> _Exercise brief_
Give the number of lines in the data below that contain "finishIf", and only that number.

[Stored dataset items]

theorem keeps_workHead (s : State) (n : LaneIx) : Keeps given s (s.workHead n).1 := by
  unfold State.workHead
  cases h : s.take? n with
  | none => exact .refl s
  | some t =>
    dsimp only
    by_cases run : t.state ≠ .running
    · rw [if_pos run]; exact .refl s
    rw [if_neg run]
    have run : t.state = .running := not_not.1 run
    have live : t.state ≠ .closed := by simp [run]
    have out (k : s.StagingOk) : n ∉ s.staging.waiting := out_of_state k h (by rw [run]; rfl)
    have hold (x : HeadHold) : Keeps given s (s.setHold n x) := keeps_setHold h (.inl (by rw [run]; rfl))
    have enter {st : TakeState} (go : st.underWay = true) : Keeps given s (s.enter n st) :=
      keeps_enter h live go fun _ k => .inl (out k)
    by_cases reads : t.reading ≠ .none
    · rw [if_pos reads]; exact hold .none
    rw [if_neg reads]
    cases t.recopyList with
    | cons p _ =>
      dsimp only
      cases s.cardAtHand n with
      | true => rw [if_pos rfl]; exact Keeps.of_given (keeps_beginRecopy p.1 p.2 out)
      | false => simp only [Bool.false_eq_true, if_false]; exact keeps_interrupt h live
    | nil =>
      dsimp only
      cases t.entries[t.head]? with
      | none =>
        cases t.listEnded with
        | true => exact hold .none
        | false => exact enter (st := .starved) rfl
      | some en =>
        cases en with
        | file _ =>
          dsimp only
          cases s.cardAtHand n with
          | false => simp only [Bool.not_false, if_true]; exact keeps_interrupt h live
          | true =>
            simp only [Bool.not_true, Bool.false_eq_true, if_false]
            by_cases deep : Config.fileDepth ≤ t.depth
            · rw [if_pos deep]; exact hold .depth
            · rw [if_neg deep]
              have held : (s.setHold n .none).take? n = some { t with headHold := .none } := by
                simp [State.setHold, take_modifyTake, h]
              have holds : Keeps s.StagingOk s (s.setHold n .none) := keeps_setHold h (.inl (by rw [run]; rfl))
              exact Keeps.of_given (holds.trans (keeps_startFile t.head held live out))
        | mark k _ =>
          dsimp only
          cases t.earlierFinished with
          | true =>
            rw [if_pos rfl]
            have kept : ∀ a : Take, a.Kept
                { a with entries := a.entries.set a.head (.mark k true), head := a.head + 1, headHold := .none } :=
              fun _ => ⟨rfl, rfl, rfl, rfl, rfl, rfl, rfl, rfl, rfl, rfl, by simp, rfl⟩
            refine Keeps.of_given (Keeps.latch (keeps_modifyTake ?_ out))
            exact ⟨kept, fun _ => rfl, fun _ ok => { ok with headHold := fun _ => rfl }, fun _ => .inl rfl⟩
          | false => exact hold .mark
        | pause _ =>
          dsimp only
          cases t.earlierFinished with
          | true =>
            rw [if_pos rfl]
            have kept : ∀ a : Take, a.Kept { a with entries := a.entries.set a.head (.pause true), head := a.head + 1 } :=
              fun _ => ⟨rfl, rfl, rfl, rfl, rfl, rfl, rfl, rfl, rfl, rfl, by simp, rfl⟩
            refine keeps_modifyTake_enter (st := .suspended) h run ?_ rfl
            exact ⟨kept, fun _ => rfl, fun _ ok => { ok with }, fun _ => .inl rfl⟩
          | false => exact hold .pause
        | endOfList =>
          have drain : (s.enter n .draining).take? n = some (t.inState .draining) := by simp [take_enter, h]
          exact (enter rfl).trans (keeps_setHold drain (.inl rfl))

/-! ### Closing and going on -/

/-- A lane closes if nothing of it is left. -/
theorem keeps_closeIfClear {s : State} {n : LaneIx} {t : Take} (h : s.take? n = some t) (o : TakeOutcome)
    (out : s.StagingOk → n ∉ s.staging.waiting) : Keeps given s (s.closeIfClear n o).1 := by
  cases clear : s.laneClear n with
  | true =>
    rw [closeIfClear_of_clear o clear]
    exact keeps_closeTake h o fun _ k => ⟨out k, ((laneClear_iff s n).1 clear).2.1⟩
  | false =>
    rw [closeIfClear_of_left o clear]
    exact .refl s

theorem keeps_testDone {s : State} {n : LaneIx} {t : Take} (h : s.take? n = some t) :
    Keeps given s (s.testDone n t).1 := by
  unfold State.testDone
  split
  · rename_i c
    exact keeps_closeIfClear h _ fun k => out_of_reading k h c.1
  · exact .refl s

theorem keeps_serveOrClose {s : State} {n : LaneIx} {t : Take} (h : s.take? n = some t) :
    Keeps given s (s.serveOrClose n t).1 := by
  unfold State.serveOrClose
  by_cases reads : t.reading ≠ .none
  · rw [if_pos reads]; exact .refl s
  rw [if_neg reads]
  have out (k : s.StagingOk) : n ∉ s.staging.waiting := out_of_reading k h (not_not.1 reads)
  cases t.recopyList with
  | cons p rest =>
    dsimp only
    cases s.cardAtHand n with
    | true => rw [if_pos rfl]; exact Keeps.of_given (keeps_beginRecopy p.1 p.2 out)
    | false =>
      simp only [Bool.false_eq_true, if_false]
      by_cases drain : t.state = .draining
      · rw [if_pos drain]; dsimp only; exact keeps_interrupt h (by simp [drain])
      · rw [if_neg drain]
        refine Keeps.of_given (Keeps.modifyCopy (keeps_modifyTake ?_ out))
        exact ⟨fun _ => .same rfl, fun _ => rfl, fun _ ok => { ok with }, fun _ => .inl rfl⟩
  | nil =>
    dsimp only
    cases t.filesDone with
    | true => exact keeps_closeIfClear h _ out
    | false => exact .refl s

theorem keeps_testInterrupted {s : State} {n : LaneIx} {t : Take} (h : s.take? n = some t) (st : t.state = .interrupted) :
    Keeps given s (s.testInterrupted n t).1 := by
  unfold State.testInterrupted
  split
  · exact .refl s
  · exact Keeps.of_given (keeps_enterRunning h (by simp [st]) fun k => out_of_state k h (by rw [st]; rfl))

theorem keeps_goOn (s : State) (n : LaneIx) : Keeps given s (s.goOn n).1 := by
  unfold State.goOn
  cases h : s.take? n with
  | none => exact .refl s
  | some t =>
    dsimp only
    cases st : t.state with
    | stopping => exact keeps_serveOrClose h
    | draining => exact keeps_serveOrClose h
    | interrupted => exact keeps_testInterrupted h st
    | aborting => exact keeps_closeIfClear h .aborted fun k => out_of_state k h (by rw [st]; rfl)
    | running | opened | starved | waiting | suspended | closed => exact .refl s

theorem keeps_laneTests (s : State) (n : LaneIx) : Keeps given s (s.laneTests n).1 := by
  unfold State.laneTests
  cases h : s.take? n with
  | none => exact .refl s
  | some t =>
    dsimp only
    cases st : t.state with
    | interrupted => exact keeps_testInterrupted h st
    | aborting => exact keeps_closeIfClear h .aborted fun k => out_of_state k h (by rw [st]; rfl)
    | stopping => exact keeps_testDone h
    | draining => exact keeps_testDone h
    | running | opened | starved | waiting | suspended | closed => exact .refl s

/-- A lane enters STOPPING; one that waits for a segment goes on waiting. -/
theorem keeps_enterStopping {s : State} {n : LaneIx} {t : Take} (h : s.take? n = some t) (live : t.state ≠ .closed) :
    Keeps given s (s.enterStopping n).1 := by
  obtain ⟨b, e, st, -⟩ := (calm_dropAllocating s n).take h
  show Keeps given s ((s.dropAllocating n).enter n .stopping)
  exact (calm_dropAllocating s n).toKeeps.trans (keeps_enter (st := .stopping) e (by rwa [st]) rfl fun _ _ => .inr rfl)

theorem quiet_finishFile (s : State) (n : LaneIx) (e : Nat) : Quiet s (s.finishFile n e) :=
  (quiet_modifyFile s n e _).trans (quiet_modifyTake _ n fun _ => rfl)

theorem quiet_finishIf (s : State) (n : LaneIx) (e : Nat) : Quiet s (s.finishIf n e) := by
  unfold State.finishIf
  split
  · exact quiet_finishFile s n e
  · exact .refl s

theorem keeps_testFinish (s : State) (n : LaneIx) (e : Nat) : Keeps given s (s.testFinish n e).1 := by
  unfold State.testFinish
  split
  · exact (quiet_finishFile s n e).keeps
  · exact .refl s

end Sys2Proof.Machine
end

> _Solution_
2